Thursday, February 04, 2010

The State of Jazz

This NPR piece about a woman complaining that current jazz isn't exciting makes my head explode.

That it's on NPR seems typical--the NPR demographic is precisely the same demographic as the average jazz fan--middle-aged, white, and affluent. And this demographic usually sees good jazz as something that stopped in 1964, when A Love Supreme got a little to crazy. They like retro-jazz, but how much Wynton Marsalis can one person listen to? Well, some I guess. But how much Diana Krall?  Hopefully, none at all.

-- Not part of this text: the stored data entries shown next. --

/-- The 64 bytes that answer a read as its reader sees them: memory, with the reader's own pending stores over it (R155). -/
def State.blockFor (s : State) (src pa size : Nat) : List Byte :=
  leBytes 64 (overlay (s.lanesOf src) (blockBase pa size) 64 (s.readFor src (blockBase pa size) 64))

/-- A context reads bytes that another context's store, still in a lane of their core, has given or may have given: what it writes from now on
waits for that store (R156, R157, R174). -/
def State.see (s : State) (core ctx pa size : Nat) : State :=
  if (s.lanesOf core).any (fun e => e.ctx != ctx && meets e.pa e.size pa size) then
    s.onCore core (fun k => { k with lanes := k.lanes.map (fun e =>
      if e.ctx != ctx && meets e.pa e.size pa size && !e.seen.contains ctx then { e with seen := e.seen ++ [ctx] } else e) })
  else s

/-- Firmware has evicted the page of a virtual address in a core's partition: it may have come back elsewhere (R262). -/
def State.hasMoved (s : State) (core : Nat) (va : Word) : Bool :=
  (s.part (s.pOf core)).evicted.any (fun e => decide (e.1 ≤ vaOf va) && decide (vaOf va < e.1 + e.2))

/-- The keys of a word that a SYNCE takes: of a replicated page the word of every replica, whose full-empty bits change together (R141, R146; log
61). -/
def State.keysOf (s : State) (src pa : Nat) (va : Word) : List Nat :=
  match s.walk (s.pOf src) (vaOf va) with
  | .leaf _ _ e =>
    if pteRepl e && firstTier pa then pa :: ((upTo (s.part (s.pOf src)).dies).map (fun i => replicaAt pa (s.pOf src + i))).filter (· != pa) else [pa]
  | .absent _ _ _ | .bad => [pa]

/-- CONFIRM performed (R261): the pending word becomes empty. -/
def State.emptied (s : State) (src pa : Nat) (va : Word) : State :=
  s.onMem (fun m => (s.keysOf src pa va).foldl (fun m k => (m.setPending k false).setEmpty k) m)

/-- RETURN performed (R261): the pending word is full with its value unchanged. -/
def State.refilled (s : State) (src pa : Nat) (va : Word) : State :=
  s.onMem (fun m => (s.keysOf src pa va).foldl (fun m k => (m.setPending k false).setFull k) m)

/-- A word that a SYNCE has taken waits for CONFIRM or RETURN (R261). -/
def State.pend (s : State) (src pa : Nat) (va : Word) : State :=
  (s.onMem (fun m => (s.keysOf src pa va).foldl (fun m k => m.setPending k true) m)).noteTaken pa

/-- A write finds its page brought back after an eviction: the page is dirty again (R138, R152). -/
def State.redirty (s : State) (src : Nat) (va : Word) : State :=
  if s.hasMoved src va then
    match s.walk (s.pOf src) (vaOf va) with
    | .leaf _ slot _ => s.onMem (fun m => m.orWord slot 64)
    | .absent _ _ _ | .bad => s
  else s

/-- A read performed at its home (R217, R261). A SYNC or SYNCE takes the word as memory holds it (R165). -/
def State.readAtHome (s : State) (h src num : Nat) (b : ReqBody) (m : RMode) (ctx pa size : Nat) (va : Word) : State :=
  if s.mem.poisoned pa size then s.reply h src num b (.plain .fault Cause.eccUncorrected.code)
  else
    let s1 := s.scrub (if h < 8 then h else dieOf src) pa size
    let s2 := if m = .synce then s1.pend src pa va else s1
    if m = .sync ∨ m = .synce then s2.reply h src num b (.block (s.mem.bytes (64 * blockOf pa) 64))
    else (s2.see src ctx pa size).reply h src num b (.block (s.blockFor src pa size))

/-- A request performed at a home that can perform it now (R260, R261). -/
def State.homeDo (s : State) (h src num : Nat) (b : ReqBody) : State :=
  match b with
  | .rld .confirm _ _ pa _ va => (s.emptied src pa va).respond (4096 + h) src num .ok
  | .rld .ret _ _ pa _ va => (s.refilled src pa va).respond (4096 + h) src num .ok
  | .rld .plain _ ctx pa size va => s.readAtHome h src num b .plain ctx pa size va
  | .rld .sync _ ctx pa size va => s.readAtHome h src num b .sync ctx pa size va
  | .rld .synce _ ctx pa size va => s.readAtHome h src num b .synce ctx pa size va
  | .rld .fe _ ctx pa size va => s.readAtHome h src num b .fe ctx pa size va
  | .rld .cancel _ ctx pa size va => s.readAtHome h src num b .cancel ctx pa size va
  | .rst fe rp ctx pa size val _ va lane _ =>
    let s0 := (if fe then s.noteTurn (unitOf pa) src ctx else s).redirty src va
    if rp = 0 then (((s0.noteWrite src (s.bornOf src lane) pa size val fe).onMem (fun m => m.storeFe pa size val fe)).landed src lane).respond
      (4096 + h) src num .ok
    else s0.replStart h src num rp pa size val 0 fe false lane
  | .rat op sgn rp ctx pa size opnd cmp va =>
    if s.mem.poisoned pa size then s.respond (4096 + h) src num (.plain .fault Cause.eccUncorrected.code)
    else
      let s0 := ((s.scrub (if h < 8 then h else dieOf src) pa size).noteTurn (unitOf pa) src ctx).noteSync src
      let old := s.mem.read pa size
      match atomicNew op sgn (8 * size) old opnd cmp with
      | none => s0.respond (4096 + h) src num (.data old)
      | some v =>
        let s1 := s0.redirty src va
        if rp = 0 then ((s1.noteWrite src (s.core src).retired pa size v false).onMem (fun m => m.store pa size v)).respond (4096 + h) src num (.data old)
        else s1.replStart h src num rp pa size v old false false 0
  | .msg _ | .copy _ _ _ _ _ _ _ | .ewr _ _ _ _ _ | .xfer _ _ _ _ _ | .wst _ _ _ | .notice _ _ | .repl _ _ _ _ _ _ _ => s

/-- Waiting requests of a home served, oldest first, while some can be (R261). -/
def State.serveWait (s : State) (h : Nat) : Nat → State
  | 0 => s
  | n + 1 =>
    match takeServable s.mem (s.home h) [] (s.home h).wait with
    | none => s
    | some (l, t) => (((s.onHome h (fun x => { x with wait := t })).homeCount h l.body).homeDo h l.src l.num l.body).serveWait h n

/-- Every waiting request that can be served, served. -/
def State.serveAll (s : State) (h : Nat) : State := s.serveWait h (s.home h).wait.length

/-! ### Requests (R260-R262) -/

/-- The address, and the virtual address that the request carries, of a remote operation. -/
def ReqBody.addr : ReqBody → Nat × Word
  | .rld _ _ _ pa _ va => (pa, va)
  | .rst _ _ _ pa _ _ _ va _ _ => (pa, va)
  | .rat _ _ _ _ pa _ _ _ va => (pa, va)
  | .msg _ | .copy _ _ _ _ _ _ _ | .ewr _ _ _ _ _ | .xfer _ _ _ _ _ | .wst _ _ _ | .notice _ _ | .repl _ _ _ _ _ _ _ => (0, 0)

/-- The request with another physical address. -/
def ReqBody.setPa (pa : Nat) : ReqBody → ReqBody
  | .rld m sgn c _ size va => .rld m sgn c pa size va
  | .rst fe rp c _ size val col va id sgn => .rst fe rp c pa size val col va id sgn
  | .rat op sgn rp c _ size o cm va => .rat op sgn rp c pa size o cm va
  | .msg m => .msg m
  | .copy a b c d e f g => .copy a b c d e f g
  | .ewr a b c d e => .ewr a b c d e
  | .xfer a b c d e => .xfer a b c d e
  | .wst a b c => .wst a b c
  | .notice a b => .notice a b
  | .repl a b c d e f g => .repl a b c d e f g

/-- A request to a frame that firmware evicted while it was on its way (R262, R267): none where the page is still absent,
otherwise the address that its page has now. LDX and STX carry no virtual address: their pages are pinned (R143). -/
def State.retranslate (s : State) (src : Nat) (pa : Nat) (va : Word) : Option Nat :=
  let v := vaOf va
  if s.hasMoved src va then
    match s.walk (s.pOf src) v with
    | .leaf lvl _ e => some (pteAddr e + v % pageSize lvl)
    | .absent _ _ _ | .bad => none
  else some pa

/-- The address that a request names now. -/
def State.nowAt (s : State) (src : Nat) (b : ReqBody) : Nat := (s.retranslate src b.addr.1 b.addr.2).getD b.addr.1

/-- A lodged request of the same pair waits for the same block, at the addresses that both have now (R260, R262). -/
def State.lodgeMeets (s : State) (l : Lodged) (src : Nat) (b : ReqBody) : Bool :=
  l.src == src && Lodged.meets { l with body := l.body.setPa (s.nowAt l.src l.body) } src b

/-! ### Waiting at a home (R47, R261-R263) -/

/-- A context whose read or atomic waits at its home parks (R47, R263): in the lodge it is not charged, in the wait list it waits as for an
empty word. The reason is 0 for the lodge and 1 for the wait list, as in a stay notice. -/
def State.stayPark (s : State) (core : Nat) (b : ReqBody) (reason : Nat) : State :=
  let park := fun (ctx : Nat) (va : Word) =>
    let x := s.ctx core ctx
    let a : Await := if reason = 0 then .lodge else .syncEmpty va
    let waits := match x.st, x.await with
      | .running, _ | .parked, .lodge | .parked, .syncEmpty _ => true
      | .free, _ | .parked, _ => false
    if waits && x.rpend then s.onCtx core ctx (fun x => { x with st := .parked, await := a, stall := a.stall.code, rcur := 0 }) else s
  match b with
  | .rld .plain _ ctx _ _ va | .rld .sync _ ctx _ _ va | .rld .synce _ ctx _ _ va | .rld .fe _ ctx _ _ va => park ctx va
  | .rat _ _ _ ctx _ _ _ _ va => park ctx va
  | .rld .cancel _ _ _ _ _ | .rld .confirm _ _ _ _ _ | .rld .ret _ _ _ _ _ | .msg _ | .copy _ _ _ _ _ _ _ | .rst _ _ _ _ _ _ _ _ _ _ | .repl _ _ _ _ _ _ _ | .ewr _ _ _ _ _ | .xfer _ _ _ _ _ | .wst _ _ _ | .notice _ _ => s

/-- The requester of a request that begins to wait at a home: a core whose context still waits for the answer. -/
def State.stayAt (s : State) (h : Nat) (l : Lodged) (reason : Nat) : State :=
  if 4096 ≤ l.src then s
  else if 32 ≤ l.num then s.stayPark l.src l.body reason
  else match (s.ep l.src).out.find? (fun o => o.dest == 4096 + h && o.num == l.num && o.use == .reply) with
    | some o => s.stayPark l.src o.body reason
    | none => s

/-- A request put at the tail of a wait list. -/
def State.joinWait (s : State) (h src num : Nat) (b : ReqBody) : State :=
  let l : Lodged := ⟨src, num, b, s.time, s.time⟩
  (s.onHome h (fun x => { x with wait := x.wait ++ [l] })).stayAt h l 1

So it's hardly surprising that these people would find current jazz boring--nothing's happened in years. It's all retreading familiar ground, broken in radical ways by musicians from the 1910s through the 1960s. That stuff is great; you can hear the experimentation in the music. The retread stuff is by and large trite and old-fashioned, even if some of it is well-played.

Meanwhile, there is awesome jazz and jazz-related music all over the place if you look for it. Jazz has expanded in all sorts of new directions in recent years. Bill Frisell, John Zorn, Matthew Shipp, William Parker, David S. Ware, Susie Ibarra, Ikue Mori, etc., etc., etc. There is amazing players out there. They still have the spirit of jazz--the spirit of pushing the boundaries, finding new ways to express emotion through the music, etc.

New jazz isn't boring at all. But modern musicians who really want to sound like Dave Brubeck and Art Blakey are boring. Listen to Blakey and Brubeck and so many others. And then also listen to Don Byron and Darius Jones and Roy Campbell. But don't claim jazz is boring just because you're listening to retread music.